In Flannery O’ Connor’s, “The Life You Save May Be Your Own,” we meet the character Tom T. Shiftlet, a brimming example of someone who was raised in the “old order” and has to make the transition/change into the “new order.” In particular, we see a man who is really struggling with the culture of the “new order.” There are multiple incidences in the story in which Shiftlet reminisces about the days of old, and their superiority over the “new order.” Shiftlet’s resentment of the present, and change in culture is revealed when O’Connor tells us, “…he had fought and bled in the Arm Service of his country and visited every foreign land and that everywhere he had seen people that didn’t care if they did a thing one way or another. He said he hadn’t been raised thataway.” The condition of living in this particular post WWII short story is really more concurrent with how those would have lived in the “old order” (a rural shack/farm). This shows not just Shiftlet’s inability to change with the times, but really all of the characters’ unwillingness. This living condition makes it seem like the new culture in the U.S. has really forgotten about these particular character, and the old order altogether. Shiftlet’s role as a wanderer/(hitchhiker?)/(con man?) shows the despair/loneliness of someone who is struggling with the change form the old order to the new. Shiftlet actually reminds of the main character from Jack Kerouac’s On the Road. Both characters are WWII vets and wanderers that move from place to place in a “new order” that has no place for them.

 

One concept that we have been discussing this semester is not looking for the black and white “answer” in every reading, and extending that concept from class room, every day life situations. This concept is concurrent with the idea of looking at history/life as always in “moments of flux.” However, it is our very nature to look at the world or a piece of literature, and want to categorize it, so we think we have answers about aspects of life that we do not quite understand. This is particularly true in the way we look at our history.

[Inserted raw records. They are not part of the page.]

-- ==== Sys2Proof/WellFormed.lean ====
section
/-! DEFINITION. Which commands a host or a channel can send: frame payloads within 200 bytes (R178), bursts within the
64 bytes an assembly holds (R11), a command kind where the row asks for one. Every command has its meaning whether or
not it is well formed; a payload that is too long is discarded for its length (log 24). -/

namespace Sys2Proof

/-- The command kinds of R194. -/
def commandKindBytes : List Byte :=
  [0x01, 0x02, 0x03, 0x04, 0x05, 0x06, 0x07, 0x10, 0x11, 0x12, 0x13, 0x14, 0x15,
   0x20, 0x21, 0x22, 0x23, 0x24, 0x25, 0x26, 0x27]

/-- A payload a frame can carry (R178, R194). -/
def payloadFits (payload : List Byte) : Bool := payload.length ≤ Config.maxPayload

/-- The bytes after a kind byte that, with the kind and the CRC, fit an assembly (R11). -/
def bodyFits (body : List Byte) : Bool := body.length + 3 ≤ Config.assemblyBytes

/-- The checks on a command as syntax. -/
def Instr.wf : Instr → Bool
  | .getInfo _ p => payloadFits p
  | .getStatus _ p => payloadFits p
  | .configure _ p => payloadFits p
  | .start _ p => payloadFits p
  | .stop _ p => payloadFits p
  | .lineTest _ p => payloadFits p
  | .reset _ p => payloadFits p
  | .admitJoin _ p => payloadFits p
  | .labelQuery _ p => payloadFits p
  | .labelList _ p => payloadFits p
  | .labelOp _ p => payloadFits p
  | .release _ p => payloadFits p
  | .forget _ p => payloadFits p
  | .pageBegin _ p => payloadFits p
  | .pageData _ p => payloadFits p
  | .pageEnd _ p => payloadFits p
  | .pageDiscard _ p => payloadFits p
  | .pagePin _ p => payloadFits p
  | .pageUnpin _ p => payloadFits p
  | .pageRequeue _ p => payloadFits p
  | .pageQuery _ p => payloadFits p
  | .malformedCommand k _ p => payloadFits p && !commandKindBytes.contains k
  | .queueFull _ _ p => payloadFits p
  | .frameDiscard _ => true
  | .frameGap => true
  | .frameSent => true
  | .commandReset => true
  | .powerOn => true
  | .rstnReset => true
  | .roundBoundary => true
  | .slotStart => true
  | .byteRequest _ => true
  | .burstEnd => true
  | .blankingEnd _ => true
  | .replyWindowEnd => true
  | .callEnd => true
  | .beacon b => bodyFits b.body
  | .joinReq b => bodyFits b.body
  | .status b => bodyFits b.body
  | .receipt b => bodyFits b.body
  | .brokenBurst _ => true
  | .discardedBurst => true
  | .testPeriodEnd => true
  | .transition _ => true
  | .characterReceived startBit data _ => !startBit && data.length == 8
  | .lineElementEnd => true
  | .rstnLow => true

end Sys2Proof
end

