-- ==== Sys2Proof/Certificates/Slice0/Obligations.lean ====
section
/-! DEFINITION. The statements about the model, for the provers. -/

open Sys2Proof Sys2Proof.Machine

/-! ## The machine -/

/-- A step takes the command at the front of the queue and runs it on the state with the rest of the queue; with none
waiting one microsecond passes, the model's choice (log 1), and the configuration record stays unless a character ends
on RXD in it (log 30). Where time passes, in an idle step or, while RXD rests, in a TRANSITION, the clock moves by it,
and while the timebase runs the time within the slot grows with it and stops at 16000 (R19; log 20), but for a timebase
that a foreign beacon undoes (R32); the levels of PDIN and of RXD that lay ahead of it are past. The time that
SLOT_START, ROUND_BOUNDARY and TRANSITION pass is so many idle steps (log 1), RXD watched in each (R177). -/
def Obligations.StepTakesTheFrontCommand : Prop :=
  (∀ (c : Instr) (rest : List Instr) (s : State),
    step { s with pending := c :: rest } = exec c { s with pending := rest })
  ∧ (∀ (s : State) (n : Nat),
      s.advance n = { s with
        clock := s.clock + n
        pdinAhead := s.pdinAhead.drop n
        rxdAhead := s.rxdAhead.drop n
        timebase := if s.timebase.running then
          ⟨true, s.timebase.stamp, s.timebase.slot, min 16000 (s.timebase.slotTime + n)⟩ else s.timebase }
      ∧ (s.held = false → ∃ t, exec (.transition n) s = .next t ∧ t.clock = s.clock + n ∧ t.pending = s.pending
          ∧ (s.serial = ⟨true, true, none⟩ → s.rxdAhead = [] → s.timebase.slotTime ≤ 16000 → TimePassed n s t))
      ∧ TimePassed 1 s s.lineTick)
  ∧ (∀ s : State, s.pending = [] → s.held = false →
      ∃ t, step s = .next t ∧ t.clock = s.clock + 1 ∧ t.pending = []
        ∧ ((∀ c, s.serial.character = some c → c.samples.length < 9) → t.config = s.config ∧ TimePassed 1 s t))
  ∧ ∀ (s : State) (n : Nat), s.held = false →
      s.idleFor 0 = s ∧ s.idleFor (n + 1) = (s.idleFor 1).idleFor n
        ∧ (s.pending = [] → step s = .next (s.idleFor 1))
        ∧ (s.idleFor n).clock = s.clock + n ∧ (s.idleFor n).held = false ∧ (s.idleFor n).pending = s.pending

/-- The machine right after reset: every field of the configuration record at its default, the hub OFFLINE, the
timebase stopped at stamp 0, every entry VACANT, no record, no context, no plan, no burst, and the host link as R192
gives it. Six clauses are the model's choice: the running CRC is FFFFh while the frame receiver hunts, and no command
waits (log 21), no level of PDIN (log 1) or of RXD (log 30) lies ahead, RXD is watched as high with no character being
received (log 30), no first tick is due, and no round is marked as the first served one (log 27). -/
def Obligations.ResetStateHoldsTheResetValues : Prop :=
  State.reset.config = ⟨1, 13, 13, 16, .ask, 4, 6, 3, 4, 3, 2500, 2200, false⟩
    ∧ State.reset.hub = .offline ∧ State.reset.timebase = ⟨false, 0, 0, 0⟩ ∧ State.reset.foreignSeen = false
    ∧ (∀ a, State.reset.entry a = .vacant) ∧ State.reset.directory.admission = []
    ∧ State.reset.directory.crowded = false ∧ State.reset.directory.accumulator = false
    ∧ (∀ h, State.reset.record h = none) ∧ State.reset.store.heldOrder = [] ∧ State.reset.freeBlocks = List.range 384
    ∧ (∀ i, State.reset.context i = none) ∧ State.reset.plan = none ∧ State.reset.burst = none
    ∧ State.reset.receiver.accepted = false ∧ State.reset.receiver.candidate = none
    ∧ State.reset.receiver.lastTransition = none ∧ State.reset.receiver.assembly = none
    ∧ State.reset.receiver.blanked = false
    ∧ State.reset.link.receiver = ⟨.hunting, [], 0xFFFF⟩ ∧ State.reset.link.dropped = 0
    ∧ State.reset.link.commands = [] ∧ State.reset.link.replies = []
    ∧ State.reset.link.notices = [⟨0, .hubReady .power⟩] ∧ State.reset.link.overflow = false
    ∧ State.reset.link.sending = none ∧ State.reset.pending = [] ∧ State.reset.pdinAhead = []
    ∧ State.reset.blankingDue = false ∧ State.reset.firstServed = false
    ∧ State.reset.serial = ⟨true, true, none⟩ ∧ State.reset.rxdAhead = []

Many of us came in to this class with my own preconceived myths regarding the cold war. When it comes to the cold war we want to look at it in a “good vs. evil/black and white” because it is easier for us to understand it that way. As we read in McMahon, the cold war was actually much more of a murky of a situation. Instead of the notion that the US were the good guys leading the world to freedom, and that the Russians wanted to destroy the world through communism, we see that both countries were just trying to lead the world in this “new order.” From situations like this it is easy to see how the gap between the constant flux nature of the world and the innate desire for humans to categorize (black and white/ bad vs. evil), gives way to historical discourse and myth. And in contrast, how pieces of non-bias literature can help us to understand these “moments of flux.”